With the room spinning like a carousel around her, she dragged her hands from his, tangled her fingers in his hair. Need spurted through her again, voraciously. She thrust her hips up.
“Now!” The demand broke from her throat. “Rogan, for God’s sake—”
But he had already plunged inside her, deep and hard. She arched back, arched up, in glorious welcome as fresh pleasure geysered through her in one lancing, molten flash. Her body mated with his, matching rhythms, stroke for desperate stroke. The bite of her nails on his back was unfelt.
With vision blurred and dimmed, he watched her, saw each stunning sensation flicker over her face. It won’t be enough, he thought dizzily. Even as the sorrow nicked through the burnished shield of passion, she opened her eyes and said his name again.
So he drowned in that sea of green, and burying his face in the fire of her hair, surrendered.

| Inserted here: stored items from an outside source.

-- ==== Sys2Proof/Machine/Landing.lean ====
section
/-! DEFINITION. Machine/Landing.lean: the Landing's steps: doorbells, RUN, selection, the packets, the retirement of launches,
pre-emption and resumption of gangs, and the quiescing of engines (R87 to R104, R357, R363, R364, R392). -/

namespace Sys2Proof.Machine

/-! ### The kernel descriptor (R20 to R24) -/

/-- A kernel descriptor as the Landing reads it (Tables 2-1, 2-2). -/
structure KDesc where
  entry : Nat
  control : Nat
  levels : List Nat
  deriving DecidableEq, Repr

/-- PSIZE. -/
def KDesc.psize (k : KDesc) : Nat := bitField k.control 27 16
/-- V. -/
def KDesc.virt (k : KDesc) : Bool := bitField k.control 8 8 = 1
/-- ACC. -/
def KDesc.acc (k : KDesc) : Nat := bitField k.control 7 4
/-- LEVELS. -/
def KDesc.count (k : KDesc) : Nat := bitField k.control 2 0
/-- The level words in use (R22). -/
def KDesc.used (k : KDesc) : List Nat := k.levels.take k.count

/-- The descriptor at a code-arena offset; the Landing reads the arena by physical address. -/
def State.descriptor (s : State) (p : Partition) (off : Nat) : KDesc :=
  let w := fun i => s.mem.readLE (p.arenaBase + off + 8 * i) 8
  { entry := w 0 % 2 ^ 32, control := w 1, levels := [w 2, w 3, w 4, w 5] }

/-- KIND of a level word (Table 2-3). -/
def lvKind (w : Nat) : Nat := bitField w 63 62
/-- R. -/
def lvR (w : Nat) : Bool := bitField w 61 61 = 1
/-- F. -/
def lvF (w : Nat) : Bool := bitField w 60 60 = 1
/-- S. -/
def lvS (w : Nat) : Bool := bitField w 59 59 = 1
/-- TRIP. -/
def lvTrip (w : Nat) : Nat := w % 2 ^ 32

/-- The checks of Table 2-4 from KDESC to KREDUCE. -/
def descFault (size off : Nat) (k : KDesc) : Option Nat :=
  let ls := k.used
  let kinds := fun (n : Nat) => (ls.filter fun w => lvKind w = n).length
  if off % 64 ≠ 0 ∨ size < off + 64 then some 0x201
  else if k.entry % 8 ≠ 0 ∨ size ≤ k.entry then some 0x202
  else if 4 < k.count then some 0x203
  else if 0 < kinds 3 ∨ 1 < kinds 1 ∨ 1 < kinds 2 ∨ ls.any (fun w => decide (lvKind w = 2) && lvF w) then some 0x204
  else if 3 ≤ k.acc ∨ (k.acc = 0 ∧ ls.any fun w => lvR w && (decide (lvKind w ≠ 0) || lvF w)) then some 0x205
  else none

/-- KPARAM without reading: the address or a source offset (Table 2-4). -/
def paramFault (k : KDesc) (param : Nat) : Bool :=
  decide (param % 64 ≠ 0) || k.used.any fun w =>
    lvS w && (decide (lvTrip w / 65536 ≠ 0) || decide (lvTrip w % 8 ≠ 0) || decide (8 * k.psize < lvTrip w % 65536 + 8))

/-- The trip counts of the levels, each parameter word read once (R26); a read that fails is KPARAM, or stalls. Table 2-4 names a
page fault and a protection violation; one that fails with PORTGONE or HOSTGONE, for which it gives no code, is KPARAM too (DESIGN
CHOICE, log 58). -/
def State.readTrips (s : State) (part param : Nat) : List Nat → Except Fail (List Nat) × State
  | [] => (.ok [], s)
  | w :: t =>
    if lvS w then
      match s.landingRead part (param + lvTrip w % 65536) 8 with
      | (.error f, s1) => (.error f, s1)
      | (.ok v, s1) => match s1.readTrips part param t with
        | (.error f, s2) => (.error f, s2)
        | (.ok vs, s2) => (.ok (v.toNat :: vs), s2)
    else match s.readTrips part param t with
      | (.error f, s1) => (.error f, s1)
      | (.ok vs, s1) => (.ok (lvTrip w :: vs), s1)

/-! ### Variants and the code of a launch (R29, R34) -/

/-- The physical length of a launch in bits (R31, R34). -/
def physBits (g vnreg : Nat) : Nat := min 65536 (g * (262144 / vnreg))

/-- The variant that holds the word at an offset, for a kernel that is fused at a physical length (R34). -/
def Partition.variant (p : Partition) (k : KDesc) (phys off : Nat) : Option Variant :=
  if k.virt && decide (16384 < phys) && k.used.any lvF then
    p.variants.find? fun v => v.phys = phys && v.off ≤ off && decide (off < v.off + v.len)
  else none

/-- Where the word at an offset stands for such a kernel: in its variant, or as loaded. -/
def Partition.mapCode (p : Partition) (k : KDesc) (phys off : Nat) : Nat :=
  ((p.variant k phys off).map fun v => v.base + (off - v.off)).getD off

/-- The level that fusion merges: the outermost with F = 1 (DESIGN CHOICE, log 23). -/
def KDesc.fusedLevel (k : KDesc) : Option Nat := (List.range k.used.length).find? fun i => lvF (k.used.getD i 0)

/-- The number of the level of a kind. -/
def KDesc.levelOf (k : KDesc) (kind : Nat) : Option Nat := (List.range k.used.length).find? fun i => lvKind (k.used.getD i 0) = kind

/-- The image that holds an offset. -/
def Partition.imageAt (p : Partition) (off : Nat) : Option (Nat × Nat) := p.images.find? fun i => i.1 ≤ off && decide (off < i.1 + i.2)
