-- ==== Sys2Proof/Machine/System.lean ====
section
/-! DEFINITION. Machine/System.lean: the SYS parcels of 18_traps, the ends of WAITEV's sleep and ILLEGAL_WORD (R72, R347 to
R358). -/

namespace Sys2Proof.Machine

/-! ### Traps, return and the scoreboard -/

/-- SYSCALL (R349). -/
def execSyscall (s : State) : Out := .next (s.trap .syscall 0)

/-- EBREAK (R349). -/
def execEbreak (s : State) : Out := .next (s.trap .ebreak 0)

/-- ILLEGAL_WORD (R72, R85): a word or parcel that matches no instruction; trval holds it. -/
def execIllegalWord (w : Word) (s : State) : Out := .next (s.trap .illegal w)

/-- TRAPRET (R348): PRIV at A level, ILLEGAL for a resume word that is not accepted; else the scoreboard is settled and the
strand returns. -/
def execTrapret (s : State) : Out :=
  if s.cur.level = .a then .next (s.decodeTrap .priv)
  else
    match resumeWord s.cur.trscratch with
    | none => .next (s.trap .illegal s.cur.trscratch)
    | some (lvl, slot, rk) =>
      let t := s.returnSettle
      if t.cur.boardOpen then .next t.stallHere else .next (t.trapReturn lvl slot rk)

/-- TRACK (R351). -/
def execTrack (s : State) : Out := .next (s.withCur { s.cur with trIn := false }).next4

/-- RESUME (R347): 0 settled, 1 no unsettled entry, 2 the replay failed again, 3 refused. -/
def execResume (o : ResumeOp) (s : State) : Out :=
  if s.cur.level = .a then .next (s.decodeTrap .priv)
  else
    let i := (s.getX o.a).toNat
    match s.cur.board[i]? with
    | none => .next (s.setX o.d 1).next4
    | some e =>
      if e.settled then .next (s.setX o.d 1).next4
      else
        match o.how with
        | .zero => .next ((s.zeroEntry i e).setX o.d 0).next4
        | .propagate => .next ((s.propagateEntry i e).setX o.d 0).next4
        | .replay =>
          match s.replayEntry i e with
          | (some r, t) => .next (t.setX o.d (BitVec.ofNat 64 r)).next4
          | (none, t) => .next t.stallHere

/-! ### YIELD and HALT (R352, R358) -/

/-- YIELD (R358): the gang is pre-empted where a PREEMPT of it is outstanding or a gang at the same or a higher effective
level waits; the supervisor context, or a strand with an unsettled entry (R356), goes on. -/
def execYield (s : State) : Out :=
  let t := s.next4
  match t.cur.task.bind fun x => t.launch? x.1 with
  | none => .next t
  | some l =>
    if l.sup || t.cur.unsettled then .next t
    else if t.gangAsked l.lid || t.gangWaits l.queue.part l.lid (fun n => decide (n ≤ t.levelOf l.queue)) then
      .next ((t.stopStrand.askGang l.lid).parkGang l.lid)
    else .next t

/-- The end of a task by HALT: commands left in halted queues are cancelled, the generation advances (R364), and the launch
counts it; selection is due (R102). A launch that has ended already loses one more of its tasks (R363). -/
def State.haltTask (s : State) : State :=
  let c := s.cur
  let s1 := s.withCur { c with
    run := .halted, gen := c.gen + 1, preempt := .none, moving := false
    queues := c.queues.map fun q => { q with entries := [] } }
  match c.task with
  | none => s1
  | some t =>
    if c.preempt = .ending then ((s1.withCur s1.cur.release).finishEnd t.1).selectDue c.part
    else (s1.mapLaunch t.1 fun l => { l with halted := l.halted + 1 }).selectDue c.part

/-- A command is one of some fences. -/
def QEntry.fenceOf (ids : List Nat) (e : QEntry) : Bool :=
  match e.cmd with
  | .fence id _ => ids.contains id
  | .copy _ _ _ _ _ => false
  | .gather _ => false
  | .scatter _ => false
  | .pload _ => false
  | .pstore _ => false
  | .spload _ => false
  | .signal _ _ _ _ => false

/-- HALT cancels the commands that halted queues of the task hold (R352); a fence among them is cancelled in every queue of its
set (R255; DEDUCED, log 55). -/
def Strand.cancelHalted (c : Strand) : Strand :=
  let ids := (c.queues.toList.filter (·.halted)).flatMap fun q => q.entries.filterMap fun e => match e.cmd with
    | .fence id _ => some id
    | _ => none
  { c with queues := c.queues.map fun q => { q with entries := if q.halted then [] else q.entries.filter fun e => !e.fenceOf ids } }

/-- HALT (R352): it cancels what halted queues hold, waits for the others, settles the scoreboard by propagate, and ends the
task; a gang that only waited for it has stopped. -/
def execHalt (s : State) : Out :=
  let s1 := s.withCur s.cur.cancelHalted
  if !s1.cur.commandsDone then .next (s1.withCur { s1.cur with run := .haltWait })
  else
    let t := s1.propagateAll.haltTask
    match s.cur.task with
    | none => .next t
    | some x => .next (t.parkGang x.1)

/-! ### WAITEV (R353) -/

/-- The places of a record's stores: each is checked before any is performed (R134), or the first that fails. -/
def State.recordPlaces (s : State) (va : Word) : List Nat → Except (Word × Fail) (List (Word × Xlat)) × State
  | [] => (.ok [], s)
  | i :: t =>
    let a := va + BitVec.ofNat 64 (8 * i)
    match s.access a 8 .store with
    | (.error f, s1) => (.error (a, f), s1)
    | (.ok x, s1) => match s1.recordPlaces va t with
      | (.ok xs, s2) => (.ok ((a, x) :: xs), s2)
      | (.error e, s2) => (.error e, s2)

/-- One word of a record stored. -/
def State.storeWord (s : State) (p : Word × Xlat) (v : Nat) : State :=
  (s.storeAt s.cur.via p.1.toNat p.2 8 v).noteWatch p.1.toNat 8 false true

/-- The four words of a record. -/
def recordWords (e : EventRec) (lost : Nat) : List Nat := [(e.word0 lost).toNat, e.a.toNat, e.b.toNat, e.c.toNat]

/-- The delivery of the oldest event to WAITEV's registers, if the queue holds one; a failed store removes nothing. -/
def State.deliverEvent (s : State) (d : XReg) (va : Word) : Option State :=
  match s.partition? s.cur.part with
  | none => none
  | some p =>
    match p.events with
    | [] => none
    | e :: rest =>
      match s.recordPlaces va [0, 1, 2, 3] with
      | (.error (a, f), s1) => some (s1.failed f a .store)
      | (.ok ps, s1) =>
        let s2 := s1.mapPart s.cur.part fun q => { q with events := rest, lost := 0 }
        let s3 := (ps.zip (recordWords e p.lost)).foldl (fun (t : State) w => t.storeWord w.1 w.2) s2
        some ((s3.withCur { s3.cur with run := .running }).setX d (e.kind.setWidth 64)).next4

/-- WAITEV (R353): it delivers an event, or with a timeout of 0 writes 0, or sleeps. -/
def execWaitev (o : RRR) (s : State) : Out :=
  if s.cur.level = .a then .next (s.decodeTrap .priv)
  else
    match s.deliverEvent o.d (s.getX o.b) with
    | some t => .next t
    | none =>
      if s.getX o.a = 0 then .next (s.setX o.d 0).next4
      else .next (s.withCur { s.cur with run := .waitev })

/-- WAITEV_WAKE (R353): an event wakes the sleeping strand. -/
def execWaitevWake (who : StrandId) (s : State) : Out :=
  .next (s.onStrand who fun t =>
    if t.cur.run ≠ .waitev then t
    else
      let u := t.withCur { t.cur with run := .running, note := none }
      match u.deliverEvent u.cur.parcelD (u.getX u.cur.parcelB) with
      | none => t
      | some v => if v.cur.note.isNone && decide (v.cur.run = .running) then v.retireParcel else v)

/-- WAITEV_TIMEOUT (R353): 0 to xd, nothing stored; an event that is present is delivered, and a timeout of all ones never
elapses. -/
def execWaitevTimeout (who : StrandId) (s : State) : Out :=
  .next (s.onStrand who fun t =>
    if t.cur.run ≠ .waitev ∨ t.getX t.cur.parcelA = BitVec.allOnes 64 then t
    else if ((t.partition? t.cur.part).map (·.events)).getD [] ≠ [] then t
    else (((t.withCur { t.cur with run := .running }).setX t.cur.parcelD 0).next4).retireParcel)

/-! ### INVTLB and CACHE (R354, R355) -/

/-- The ranges that INVTLB names: every one, or those that hold an address (R354). -/
def invtlbHits (va : Option Nat) (r : Nat × Nat) : Bool :=
  match va with
  | none => true
  | some a => decide (r.1 ≤ a) && decide (a < r.1 + r.2)

/-- INVTLB (R354): no access is under way when it executes (log 4). -/
def execInvtlb (o : InvtlbOp) (s : State) : Out :=
  if s.cur.level = .a then .next (s.decodeTrap .priv)
  else .next (s.dropTlb s.cur.part (invtlbHits (if o.all then none else some (s.getX o.a).toNat))).next4

/-- CACHE (R355): ops 0 to 2 change only timing, and every write is performed when op 3 executes (log 4). -/
def execCache (_ : CacheOp) (s : State) : Out := .next s.next4

end Sys2Proof.Machine
end

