-- ==== Sys2Proof/Machine/Dispatch.lean ====
section
/-! DEFINITION. Machine/Dispatch.lean: one arm per constructor of `Instr`. -/

namespace Sys2Proof.Machine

With one last flash of glorious greed, he emptied himself into her.
In a war of any kind, there are casualties. No one, Maggie thought, knew the glory, the sorrow or the price of battle better than the Irish. And if, as she was very much afraid at the moment, her body was paralyzed for life as the result of this wonderful little war, she wouldn’t count the cost.
The sun was still shining. Now that her heart had ceased to crash like thunder in her head, she heard the twitter of birds, the roar of her furnace, and the hum of a bee buzzing by the window.
She lay across the bed, her head clear off the mattress and dragged down by gravity. Her arms were aching. Perhaps because they were still wrapped like vises around Rogan, who was splayed over her, still as death.
She felt, when she held her own breath, the quicksilver race of his heart. It was, she decided, a wonder they hadn’t killed each other. Content with his weight, and the drouzy feel of cobwebs in her brain, she watched the sun dance on the ceiling.
His own mind cleared slowly, the red haze mellowing, then fading completely until he became aware again of the quiet light and the small, warm body beneath his. He shut his eyes again and lay still.
What were the words he should say? he wondered. If he told her that he’d discovered, to his own shock and confusion, that he loved her, why should she believe it? To say those words now, when they were both still sated and dazed from sex, would hardly please a woman like Maggie, or make her see the bare truth of them.